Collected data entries

--- --- ---

-- ==== Sys2Proof/Machine/FrameReader.lean ====
section
/-! DEFINITION. The frame-reader step, which fetches the next frame (44_frame_reader.md R191). -/

namespace Sys2Proof.Machine

/-- FrameRead(): latch the frame at the head of RXQ if FRAME_LEN bytes are queued, and say so in DISPATCHED (R191). -/
def frameRead (s : State) : State :=
  match takeFrame s.cfg.literals s.rxq with
  | some (f, rest) => { s with frame := f, rxq := rest, dispatched := true }
  | none => { s with dispatched := false }

end Sys2Proof.Machine
end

--- --- ---

§ **WHAT THE EXERCISE ASKS**: Considering the records above, count the lines where the string "with" occurs and return that number alone.

§ **ANSWER SPACE**: 3